Microblading Is a Tattoo!
Everything Else Is Marketing.......
A young patient walks in three years after “semi-permanent” eyebrow microblading.
Her complaint: “Doctor, my brows have turned grey and blurry.”
This is not a complication. This is the natural history.
What microblading actually is
Microblading is cosmetic tattooing.
A row of microneedles deposits pigment into the papillary/superficial dermis, where it is taken up by macrophages and fibroblasts—exactly as in any tattoo.
There is no biological category called “semi-permanent.”
There is only how much pigment is placed, how deep, and how it degrades over time.
The central misconception: fading ≠ reversal
Patients are told that microblading “fades away.”
This is misleading.
What actually happens:
Pigment fragments and disperses, not disappears
Hair-like strokes blur into a diffuse background
Colour shifts depending on pigment chemistry and skin optics
The end point is not baseline.
It is a less controlled, less natural state.
Why colour changes (and why blue-grey brows are common)
Colour instability is not anecdotal—it is expected.
Mechanisms include:
Tyndall effect from deeper pigment → blue/grey appearance
Carbon-based pigments → cool grey shift
Iron oxide pigments → red/orange tones over time
Layering from repeat sessions → muddy, desaturated colour
This is chemistry and optics, not “bad luck.”
The under-discussed problem: cumulative dermal injury
Every session creates controlled micro-trauma.
Over time:
Fibrosis develops in the papillary dermis
Pigment retention becomes uneven and unpredictable
Strokes lose definition permanently
This is why repeat sessions often produce worse—not better—results.
This change is structural and irreversible.
Complications patients are rarely told about
The complication profile mirrors that of tattooing:
Allergic reactions, especially to red/iron oxide pigments
Granulomatous and sarcoidal reactions
Infections, including atypical mycobacteria
Viral inoculation (HSV, HPV)
Keloids in predisposed individuals
Pigment masking of evolving lesions → a dermoscopic blind spot
These are uncommon—but real, and under-consented.
The most important fact: removal is harder than placement
This is the point almost universally omitted in counselling.
Laser removal is not straightforward:
Iron oxide pigments can undergo paradoxical darkening
(reduction of Fe³⁺ → Fe²⁺/Fe⁰ under Q-switched lasers)Instead of fading, pigment may turn black and more conspicuous
Multiple sessions are required, with variable outcomes
In practical terms:
You may not be able to return to baseline even if you want to.
The Indian reality: unregulated practice
In India, microblading is largely performed by non-medical practitioners:
No standardization of pigment composition
Variable sterility practices
No understanding of skin biology or complications
This is not a minor detail—it fundamentally alters risk.
When is microblading reasonable?
Indications must be strict and selective:
Stable, non-progressive eyebrow loss
(e.g., post-traumatic scarring, post-chemotherapy)Carefully selected cases of burnt-out scarring alopecia
Not ideal:
Alopecia areata → unpredictable course, regrowth potential, poor pigment behaviour in active disease
For most people: this is overtreatment
If you already have reasonable brows, microblading offers:
Modest cosmetic gain
In exchange for:
Permanent dermal alteration
Colour instability
Difficult reversibility
This is a poor trade.
Better first-line options
Professional shaping
Temporary tinting
Cosmetic filling (pencils, gels)
Medical brow growth options where appropriate
These are reversible, adjustable, and biologically neutral.
Closing argument
Microblading is not dangerous in the absolute sense.
But it is misrepresented.
It is a tattoo with:
unpredictable long-term behaviour
structural skin consequences
and non-trivial barriers to reversal
Patients are sold convenience.
They are not told the biology.
References (selected)
Kluger N. Cutaneous complications related to tattoos: 31 cases.
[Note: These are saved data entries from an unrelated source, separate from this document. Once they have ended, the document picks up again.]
theorem wit_trzEnd : ∃ (f w : TrzWord) (s u : State), (s.trzRuns 18 f w u) ∧ (twCmt w = false) :=
  ⟨t0, ⟨0x90000000#32, 0x0#32, 0x0#32, 0x0#32, 0x0#32, 0x0#5⟩, trzMk ⟨0x90000000#32, 0x0#32, 0x0#32, 0x0#32, 0x0#32,
    0x0#5⟩ [], trzMk ⟨0x90000000#32, 0x0#32, 0x0#32, 0x0#32, 0x0#32, 0x0#5⟩ [], by decide +kernel⟩

/-! ### TrapezeLoopCommandsComplete -/

theorem wit_trzWaitMet : ∃ (s : State), (s.get V.trzWait = 1) ∧ (s.trzCond (s.get V.trzWaitC) = true) :=
  ⟨mk [(V.trzWait, 1)], by decide⟩

theorem wit_trzWaitTimeout : ∃ (s : State), (s.get V.trzWait = 1) ∧ (s.trzCond (s.get V.trzWaitC) = false) ∧ (s.get
    V.trzWaitTo = 1) ∧ (s.get V.trzWaitBr = 1) :=
  ⟨mk [(V.trzWait, 1), (V.trzWaitC, 6), (V.trzWaitTo, 1), (V.trzWaitBr, 1), (V.trzWaitTgt, 8191)], by decide⟩

theorem wit_lutReady : ∃ (s : State), (s.get V.trzLutBusy = 1) :=
  ⟨mk [(V.trzLutBusy, 1)], by decide⟩

theorem wit_loopDispatch : ∃ (n : Nat) (s : State), (s.get R.TRZ_STAT_STATE = trzRUN) ∧ (s.get R.TRZ_STAT_BUSY = 0) ∧
    (s.lpNext = some n) ∧ (n < 64) :=
  ⟨63, loopMk, by decide +kernel⟩

theorem wit_loopDispatch_2 : ∃ (n : Nat) (s : State), (s.get R.TRZ_STAT_STATE = trzRUN) ∧ (s.get R.TRZ_STAT_BUSY = 0) ∧
    (s.lpNext = some n) ∧ (n < 64) ∧ (s.lpOut n < 18) :=
  ⟨63, loopMk, by decide +kernel⟩

theorem wit_loopDeadlineMiss : ∃ (n : Fin 64) (s : State), (s.get R.TRZ_STAT_STATE = trzRUN) ∧ ((s.loop n).due.isSome =
    true) ∧ (s.lpActive n = true) ∧ ((s.loop n).misses + 1 ≠ s.ldsc n 0x10 1 / 16) :=
  ⟨63, loopMk, by decide +kernel⟩

theorem wit_trzScrubError : ∃ (ad : Fin 8192) (f : TrzWord) (s : State), (s.get R.TRZ_STAT_STATE = trzRUN) ∧ (s.get
    R.TRZ_CTL_SCRUB_EN = 1) ∧ (twParityMask ((s.trzUpset ad f).tword ad) ≠ 0) ∧ (ad.val ∉ s.tscrub) :=
  ⟨0, ⟨0, 0, 0, 0, 0, 1#5⟩, { mk [(R.TRZ_STAT_STATE, trzRUN), (R.TRZ_CTL_SCRUB_EN, 1)] with cstore := [t0] },
    by decide +kernel⟩

theorem wit_trzScrubRewriteDone : ∃ (k : Nat) (l : List Nat) (s : State), (s.tscrub = k :: l) :=
  ⟨3, [7], { mk [] with tscrub := [3, 7] }, by decide⟩

theorem wit_trzEnable : ∃ (p : Bool) (s : State), (s.get R.TRZ_CTL_EN = 0) ∧ ((s.trzFill.trzReasons p).find? (·.1) =
    none) :=
  ⟨true, mk [(R.TRZ_LRN_LRN_SH, 3)], by decide +kernel,
    (by unfold State.trzFill State.imageRead; rw [partRead_off _ _ _ _ _ rfl (by decide +kernel) (by decide +kernel)]; decide +kernel)⟩

theorem wit_trzMchkReload : ∃ (p : Bool) (s : State), (s.get R.TRZ_STAT_STATE = trzMCHK) ∧
    ((s.trzDisable.trzFill.trzReasons p).find? (·.1) = none) :=
  ⟨true, mk [(R.TRZ_STAT_STATE, trzMCHK)], by decide +kernel,
    (by unfold State.trzFill State.imageRead; rw [partRead_off _ _ _ _ _ rfl (by decide +kernel) (by decide +kernel)]; decide +kernel)⟩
J Eur Acad Dermatol Venereol.
Serup J et al. Tattoo inks in general usage: chemical composition and regulatory issues.
Høgsberg T et al. Tattoo reactions and pigment chemistry.
Anderson RR, Parrish JA. Selective photothermolysis (basis of laser tattoo removal).
Reports on paradoxical darkening of iron oxide pigments with Q-switched lasers.
MHRA (2022) restrictions on hazardous tattoo pigments.
Microblading is a market-driven escalation of a problem that usually does not require intervention. In patients with acceptable brows, restraint is the more rational—and medically defensible—choice.